Task instructions
Each line that holds the string "eraseIdx" counts once. Say how many such lines the entries have, giving the number only.

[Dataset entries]
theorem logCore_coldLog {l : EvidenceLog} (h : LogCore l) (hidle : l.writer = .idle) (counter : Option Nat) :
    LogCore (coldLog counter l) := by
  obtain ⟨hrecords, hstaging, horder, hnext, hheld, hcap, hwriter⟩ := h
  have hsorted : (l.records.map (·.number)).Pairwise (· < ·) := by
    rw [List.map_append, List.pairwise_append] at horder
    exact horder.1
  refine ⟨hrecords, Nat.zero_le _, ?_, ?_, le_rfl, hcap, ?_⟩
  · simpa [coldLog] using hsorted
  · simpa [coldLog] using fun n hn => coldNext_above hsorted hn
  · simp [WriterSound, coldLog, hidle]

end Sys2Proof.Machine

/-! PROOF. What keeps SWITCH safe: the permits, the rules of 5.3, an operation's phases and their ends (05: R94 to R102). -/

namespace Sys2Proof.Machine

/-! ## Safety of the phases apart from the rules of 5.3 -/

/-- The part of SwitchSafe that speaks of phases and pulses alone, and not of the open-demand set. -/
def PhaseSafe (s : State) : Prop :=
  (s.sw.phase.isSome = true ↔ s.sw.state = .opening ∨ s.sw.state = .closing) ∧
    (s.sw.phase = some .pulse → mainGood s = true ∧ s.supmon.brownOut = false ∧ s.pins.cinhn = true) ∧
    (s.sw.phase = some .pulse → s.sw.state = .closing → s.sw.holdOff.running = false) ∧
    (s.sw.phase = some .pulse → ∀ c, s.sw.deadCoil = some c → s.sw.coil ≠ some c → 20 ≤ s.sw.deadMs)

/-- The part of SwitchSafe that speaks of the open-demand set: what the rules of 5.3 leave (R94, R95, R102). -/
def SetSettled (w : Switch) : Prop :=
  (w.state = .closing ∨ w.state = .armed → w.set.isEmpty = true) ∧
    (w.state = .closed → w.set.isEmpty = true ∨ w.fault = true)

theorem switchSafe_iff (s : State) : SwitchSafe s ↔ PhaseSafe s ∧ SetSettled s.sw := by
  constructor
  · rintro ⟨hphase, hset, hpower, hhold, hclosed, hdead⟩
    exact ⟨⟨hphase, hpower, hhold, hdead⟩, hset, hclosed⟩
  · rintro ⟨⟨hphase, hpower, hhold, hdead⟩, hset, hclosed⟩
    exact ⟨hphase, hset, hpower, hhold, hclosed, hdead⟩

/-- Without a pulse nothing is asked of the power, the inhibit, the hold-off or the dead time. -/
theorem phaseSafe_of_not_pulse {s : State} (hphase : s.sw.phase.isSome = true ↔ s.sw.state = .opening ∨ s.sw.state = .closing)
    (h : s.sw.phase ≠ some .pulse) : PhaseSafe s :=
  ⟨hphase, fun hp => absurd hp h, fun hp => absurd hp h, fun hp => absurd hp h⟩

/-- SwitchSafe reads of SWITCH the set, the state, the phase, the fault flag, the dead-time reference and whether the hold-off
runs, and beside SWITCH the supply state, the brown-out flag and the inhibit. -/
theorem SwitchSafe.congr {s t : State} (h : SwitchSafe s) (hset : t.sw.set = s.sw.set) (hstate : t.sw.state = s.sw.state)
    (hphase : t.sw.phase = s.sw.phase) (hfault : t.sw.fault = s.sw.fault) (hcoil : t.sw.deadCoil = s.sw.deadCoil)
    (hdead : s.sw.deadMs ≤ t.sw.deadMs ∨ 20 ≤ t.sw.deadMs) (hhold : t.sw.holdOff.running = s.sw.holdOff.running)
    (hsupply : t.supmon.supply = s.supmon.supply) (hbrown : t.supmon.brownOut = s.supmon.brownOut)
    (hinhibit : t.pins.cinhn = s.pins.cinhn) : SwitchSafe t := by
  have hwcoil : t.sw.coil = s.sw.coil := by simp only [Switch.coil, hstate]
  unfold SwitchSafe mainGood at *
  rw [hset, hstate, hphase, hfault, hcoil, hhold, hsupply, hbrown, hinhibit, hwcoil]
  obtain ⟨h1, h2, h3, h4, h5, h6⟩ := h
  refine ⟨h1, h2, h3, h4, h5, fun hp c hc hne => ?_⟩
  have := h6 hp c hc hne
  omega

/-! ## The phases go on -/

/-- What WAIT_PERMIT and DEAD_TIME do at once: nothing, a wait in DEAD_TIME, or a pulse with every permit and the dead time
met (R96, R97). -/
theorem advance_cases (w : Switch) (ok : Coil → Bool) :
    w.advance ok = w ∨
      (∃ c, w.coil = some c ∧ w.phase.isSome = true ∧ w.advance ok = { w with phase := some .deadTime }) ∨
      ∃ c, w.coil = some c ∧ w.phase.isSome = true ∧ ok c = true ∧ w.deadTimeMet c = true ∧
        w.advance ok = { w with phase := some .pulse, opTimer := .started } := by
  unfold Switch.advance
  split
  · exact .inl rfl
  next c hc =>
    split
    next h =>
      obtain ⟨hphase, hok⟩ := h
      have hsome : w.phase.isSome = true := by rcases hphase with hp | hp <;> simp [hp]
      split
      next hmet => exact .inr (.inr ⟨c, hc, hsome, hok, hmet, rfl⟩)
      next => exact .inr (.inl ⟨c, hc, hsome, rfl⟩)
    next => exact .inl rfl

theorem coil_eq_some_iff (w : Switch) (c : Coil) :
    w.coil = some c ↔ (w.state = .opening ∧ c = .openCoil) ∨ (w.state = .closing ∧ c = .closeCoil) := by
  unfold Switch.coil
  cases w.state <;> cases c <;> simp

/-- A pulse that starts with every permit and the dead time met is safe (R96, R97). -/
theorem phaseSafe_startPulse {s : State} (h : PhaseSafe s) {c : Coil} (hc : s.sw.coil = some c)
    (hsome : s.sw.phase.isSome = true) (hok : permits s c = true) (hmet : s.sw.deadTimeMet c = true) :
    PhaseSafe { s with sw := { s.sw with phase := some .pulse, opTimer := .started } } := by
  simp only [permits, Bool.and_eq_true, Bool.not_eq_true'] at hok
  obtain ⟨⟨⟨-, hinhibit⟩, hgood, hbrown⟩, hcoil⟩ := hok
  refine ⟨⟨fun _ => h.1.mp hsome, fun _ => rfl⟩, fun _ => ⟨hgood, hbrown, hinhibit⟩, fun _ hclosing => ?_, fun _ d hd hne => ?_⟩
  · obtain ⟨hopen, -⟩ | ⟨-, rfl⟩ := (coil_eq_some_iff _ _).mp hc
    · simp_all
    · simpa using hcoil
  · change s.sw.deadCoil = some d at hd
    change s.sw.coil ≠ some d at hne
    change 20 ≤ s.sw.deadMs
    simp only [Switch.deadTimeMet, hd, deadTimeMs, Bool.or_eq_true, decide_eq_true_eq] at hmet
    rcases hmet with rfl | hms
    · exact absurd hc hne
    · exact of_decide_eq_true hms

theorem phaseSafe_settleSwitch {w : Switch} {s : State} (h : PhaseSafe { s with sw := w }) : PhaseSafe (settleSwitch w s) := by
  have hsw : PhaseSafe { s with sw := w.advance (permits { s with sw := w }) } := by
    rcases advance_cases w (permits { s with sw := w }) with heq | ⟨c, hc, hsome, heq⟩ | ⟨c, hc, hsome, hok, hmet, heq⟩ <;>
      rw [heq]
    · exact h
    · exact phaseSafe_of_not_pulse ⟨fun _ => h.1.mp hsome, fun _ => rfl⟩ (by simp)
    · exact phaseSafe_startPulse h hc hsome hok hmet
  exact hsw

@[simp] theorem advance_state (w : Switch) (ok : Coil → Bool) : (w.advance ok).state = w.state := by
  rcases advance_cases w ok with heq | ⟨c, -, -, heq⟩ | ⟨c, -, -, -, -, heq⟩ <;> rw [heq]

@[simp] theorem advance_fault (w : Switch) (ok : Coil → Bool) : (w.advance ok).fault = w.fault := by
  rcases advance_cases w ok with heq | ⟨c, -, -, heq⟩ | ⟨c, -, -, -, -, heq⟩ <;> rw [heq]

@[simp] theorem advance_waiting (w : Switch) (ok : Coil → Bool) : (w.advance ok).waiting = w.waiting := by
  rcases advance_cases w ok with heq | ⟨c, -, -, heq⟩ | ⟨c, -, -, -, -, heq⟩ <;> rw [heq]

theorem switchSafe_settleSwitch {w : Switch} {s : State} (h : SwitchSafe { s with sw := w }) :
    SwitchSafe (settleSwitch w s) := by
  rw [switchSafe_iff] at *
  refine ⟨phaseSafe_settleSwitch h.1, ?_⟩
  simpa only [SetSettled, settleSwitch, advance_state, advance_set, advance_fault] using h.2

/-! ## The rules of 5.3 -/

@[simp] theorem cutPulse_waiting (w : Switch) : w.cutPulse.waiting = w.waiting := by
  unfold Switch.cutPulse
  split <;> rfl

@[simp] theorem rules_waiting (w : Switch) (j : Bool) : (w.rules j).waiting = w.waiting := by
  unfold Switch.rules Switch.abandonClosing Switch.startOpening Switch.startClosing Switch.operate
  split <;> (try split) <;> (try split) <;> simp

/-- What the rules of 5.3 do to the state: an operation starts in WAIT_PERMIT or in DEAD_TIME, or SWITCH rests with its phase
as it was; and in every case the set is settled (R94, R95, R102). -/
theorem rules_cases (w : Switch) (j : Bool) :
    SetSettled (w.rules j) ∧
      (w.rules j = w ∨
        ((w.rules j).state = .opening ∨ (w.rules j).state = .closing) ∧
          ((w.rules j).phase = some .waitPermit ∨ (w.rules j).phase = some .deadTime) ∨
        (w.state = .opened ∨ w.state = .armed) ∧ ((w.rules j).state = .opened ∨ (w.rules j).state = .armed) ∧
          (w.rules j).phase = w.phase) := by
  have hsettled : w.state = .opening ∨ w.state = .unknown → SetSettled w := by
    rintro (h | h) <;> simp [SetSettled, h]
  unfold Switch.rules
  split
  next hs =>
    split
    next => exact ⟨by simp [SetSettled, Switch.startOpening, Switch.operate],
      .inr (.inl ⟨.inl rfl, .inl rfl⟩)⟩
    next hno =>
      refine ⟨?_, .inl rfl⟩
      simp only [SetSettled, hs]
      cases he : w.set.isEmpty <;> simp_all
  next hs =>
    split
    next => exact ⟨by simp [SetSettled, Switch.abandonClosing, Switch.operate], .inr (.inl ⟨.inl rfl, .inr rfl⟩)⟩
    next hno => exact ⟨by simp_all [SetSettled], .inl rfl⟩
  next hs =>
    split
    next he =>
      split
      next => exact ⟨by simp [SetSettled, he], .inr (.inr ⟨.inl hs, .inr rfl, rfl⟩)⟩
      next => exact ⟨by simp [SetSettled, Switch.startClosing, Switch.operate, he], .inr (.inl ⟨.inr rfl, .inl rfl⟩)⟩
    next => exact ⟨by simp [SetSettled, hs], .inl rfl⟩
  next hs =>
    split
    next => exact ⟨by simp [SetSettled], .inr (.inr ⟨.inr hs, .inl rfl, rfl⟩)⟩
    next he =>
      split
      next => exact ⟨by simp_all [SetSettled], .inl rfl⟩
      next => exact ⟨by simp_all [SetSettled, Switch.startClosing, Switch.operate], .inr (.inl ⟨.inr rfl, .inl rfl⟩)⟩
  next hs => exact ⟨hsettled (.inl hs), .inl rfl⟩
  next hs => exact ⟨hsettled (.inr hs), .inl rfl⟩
* * *
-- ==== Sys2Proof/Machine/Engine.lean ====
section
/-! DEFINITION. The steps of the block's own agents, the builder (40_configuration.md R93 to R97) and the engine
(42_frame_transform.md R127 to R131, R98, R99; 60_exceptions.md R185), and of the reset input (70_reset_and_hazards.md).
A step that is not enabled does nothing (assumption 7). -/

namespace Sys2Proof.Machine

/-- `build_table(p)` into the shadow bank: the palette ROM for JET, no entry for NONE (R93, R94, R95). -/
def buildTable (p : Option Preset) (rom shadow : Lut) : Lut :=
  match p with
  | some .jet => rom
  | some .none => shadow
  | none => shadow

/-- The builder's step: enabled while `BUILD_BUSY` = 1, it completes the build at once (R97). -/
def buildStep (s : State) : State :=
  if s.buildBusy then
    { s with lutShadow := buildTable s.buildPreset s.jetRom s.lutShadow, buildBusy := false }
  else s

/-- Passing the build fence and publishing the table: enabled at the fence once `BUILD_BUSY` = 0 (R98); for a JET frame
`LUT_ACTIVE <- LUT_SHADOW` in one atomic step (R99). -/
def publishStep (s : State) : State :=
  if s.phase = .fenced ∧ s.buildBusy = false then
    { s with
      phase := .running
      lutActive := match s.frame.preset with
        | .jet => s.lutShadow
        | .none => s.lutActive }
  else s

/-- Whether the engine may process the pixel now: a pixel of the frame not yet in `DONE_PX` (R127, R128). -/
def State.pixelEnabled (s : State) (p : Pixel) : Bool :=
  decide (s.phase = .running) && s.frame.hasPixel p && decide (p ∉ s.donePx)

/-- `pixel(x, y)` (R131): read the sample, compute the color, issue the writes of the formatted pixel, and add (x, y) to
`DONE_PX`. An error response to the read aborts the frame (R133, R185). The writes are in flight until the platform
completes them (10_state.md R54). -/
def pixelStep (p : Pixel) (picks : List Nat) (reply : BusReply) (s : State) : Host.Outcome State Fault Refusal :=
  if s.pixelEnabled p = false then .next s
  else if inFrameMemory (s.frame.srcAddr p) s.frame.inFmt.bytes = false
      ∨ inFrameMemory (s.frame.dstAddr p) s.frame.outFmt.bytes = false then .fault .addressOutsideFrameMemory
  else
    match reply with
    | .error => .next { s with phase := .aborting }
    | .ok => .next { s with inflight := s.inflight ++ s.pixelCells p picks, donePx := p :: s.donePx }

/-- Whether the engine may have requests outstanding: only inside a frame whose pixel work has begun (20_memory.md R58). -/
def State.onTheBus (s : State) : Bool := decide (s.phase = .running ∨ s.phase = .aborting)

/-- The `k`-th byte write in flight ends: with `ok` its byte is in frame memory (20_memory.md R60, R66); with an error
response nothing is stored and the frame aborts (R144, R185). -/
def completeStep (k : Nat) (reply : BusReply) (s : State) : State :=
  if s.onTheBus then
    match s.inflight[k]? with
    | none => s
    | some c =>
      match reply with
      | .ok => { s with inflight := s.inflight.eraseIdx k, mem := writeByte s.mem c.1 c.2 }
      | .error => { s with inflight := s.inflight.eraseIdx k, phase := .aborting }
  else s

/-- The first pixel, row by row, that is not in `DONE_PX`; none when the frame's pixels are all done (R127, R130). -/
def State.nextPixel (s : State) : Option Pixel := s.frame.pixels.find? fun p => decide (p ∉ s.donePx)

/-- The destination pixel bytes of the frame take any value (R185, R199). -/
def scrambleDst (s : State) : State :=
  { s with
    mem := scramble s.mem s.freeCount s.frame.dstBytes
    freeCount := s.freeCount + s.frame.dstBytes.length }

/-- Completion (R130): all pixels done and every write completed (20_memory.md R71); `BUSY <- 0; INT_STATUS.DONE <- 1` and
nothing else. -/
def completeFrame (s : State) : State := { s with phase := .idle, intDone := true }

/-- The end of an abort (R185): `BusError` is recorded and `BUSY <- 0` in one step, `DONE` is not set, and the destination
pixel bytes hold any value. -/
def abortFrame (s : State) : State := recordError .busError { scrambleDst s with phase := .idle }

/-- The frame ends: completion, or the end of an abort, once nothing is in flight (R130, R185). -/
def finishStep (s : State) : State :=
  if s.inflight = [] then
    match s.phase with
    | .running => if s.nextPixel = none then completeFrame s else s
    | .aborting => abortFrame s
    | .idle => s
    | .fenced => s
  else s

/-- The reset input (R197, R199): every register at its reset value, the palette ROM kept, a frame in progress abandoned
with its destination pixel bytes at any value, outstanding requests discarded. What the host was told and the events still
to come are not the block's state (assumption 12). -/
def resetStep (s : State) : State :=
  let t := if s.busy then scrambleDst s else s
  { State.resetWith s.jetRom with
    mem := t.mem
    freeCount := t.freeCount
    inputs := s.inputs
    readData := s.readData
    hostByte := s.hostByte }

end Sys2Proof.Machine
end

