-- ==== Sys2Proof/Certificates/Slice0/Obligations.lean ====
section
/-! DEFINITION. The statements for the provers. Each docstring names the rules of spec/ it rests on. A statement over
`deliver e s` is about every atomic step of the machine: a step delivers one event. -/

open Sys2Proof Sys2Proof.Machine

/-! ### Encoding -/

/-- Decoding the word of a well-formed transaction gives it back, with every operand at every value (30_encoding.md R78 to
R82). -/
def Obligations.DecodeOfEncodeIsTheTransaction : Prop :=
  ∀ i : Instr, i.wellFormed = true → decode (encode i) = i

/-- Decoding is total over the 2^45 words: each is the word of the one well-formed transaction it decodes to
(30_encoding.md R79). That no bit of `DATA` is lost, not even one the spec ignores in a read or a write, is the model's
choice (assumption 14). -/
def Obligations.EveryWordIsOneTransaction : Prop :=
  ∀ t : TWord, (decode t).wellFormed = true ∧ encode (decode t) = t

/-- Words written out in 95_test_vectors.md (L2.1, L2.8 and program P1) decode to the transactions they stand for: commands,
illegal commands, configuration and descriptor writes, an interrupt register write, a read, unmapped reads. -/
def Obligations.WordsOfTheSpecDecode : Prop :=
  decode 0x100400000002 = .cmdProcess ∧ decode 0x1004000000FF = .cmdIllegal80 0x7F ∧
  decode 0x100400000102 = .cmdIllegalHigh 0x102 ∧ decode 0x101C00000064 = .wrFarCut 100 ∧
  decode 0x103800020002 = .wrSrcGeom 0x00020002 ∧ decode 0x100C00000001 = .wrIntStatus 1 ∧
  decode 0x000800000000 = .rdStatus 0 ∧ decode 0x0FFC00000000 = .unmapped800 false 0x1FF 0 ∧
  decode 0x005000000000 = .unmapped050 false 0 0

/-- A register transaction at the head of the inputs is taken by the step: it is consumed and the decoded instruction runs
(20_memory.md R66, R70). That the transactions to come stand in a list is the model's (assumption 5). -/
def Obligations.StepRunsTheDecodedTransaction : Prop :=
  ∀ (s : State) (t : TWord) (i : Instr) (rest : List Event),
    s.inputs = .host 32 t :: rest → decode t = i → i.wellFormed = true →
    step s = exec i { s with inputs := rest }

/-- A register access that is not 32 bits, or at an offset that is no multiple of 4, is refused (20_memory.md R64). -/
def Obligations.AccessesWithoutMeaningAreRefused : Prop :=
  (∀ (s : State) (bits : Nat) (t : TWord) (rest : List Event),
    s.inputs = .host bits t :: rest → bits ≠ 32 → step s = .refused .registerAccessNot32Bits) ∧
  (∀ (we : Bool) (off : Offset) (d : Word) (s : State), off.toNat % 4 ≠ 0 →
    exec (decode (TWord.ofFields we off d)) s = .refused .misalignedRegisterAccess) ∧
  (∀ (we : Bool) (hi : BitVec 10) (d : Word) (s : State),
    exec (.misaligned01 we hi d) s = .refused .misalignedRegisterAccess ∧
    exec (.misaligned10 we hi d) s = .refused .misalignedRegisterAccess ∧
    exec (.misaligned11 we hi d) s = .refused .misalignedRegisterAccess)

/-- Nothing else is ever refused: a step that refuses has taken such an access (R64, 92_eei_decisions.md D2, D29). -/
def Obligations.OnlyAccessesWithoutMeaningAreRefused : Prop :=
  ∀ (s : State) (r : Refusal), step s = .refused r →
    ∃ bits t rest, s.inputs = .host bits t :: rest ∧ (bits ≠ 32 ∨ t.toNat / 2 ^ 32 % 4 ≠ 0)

Exercise output
2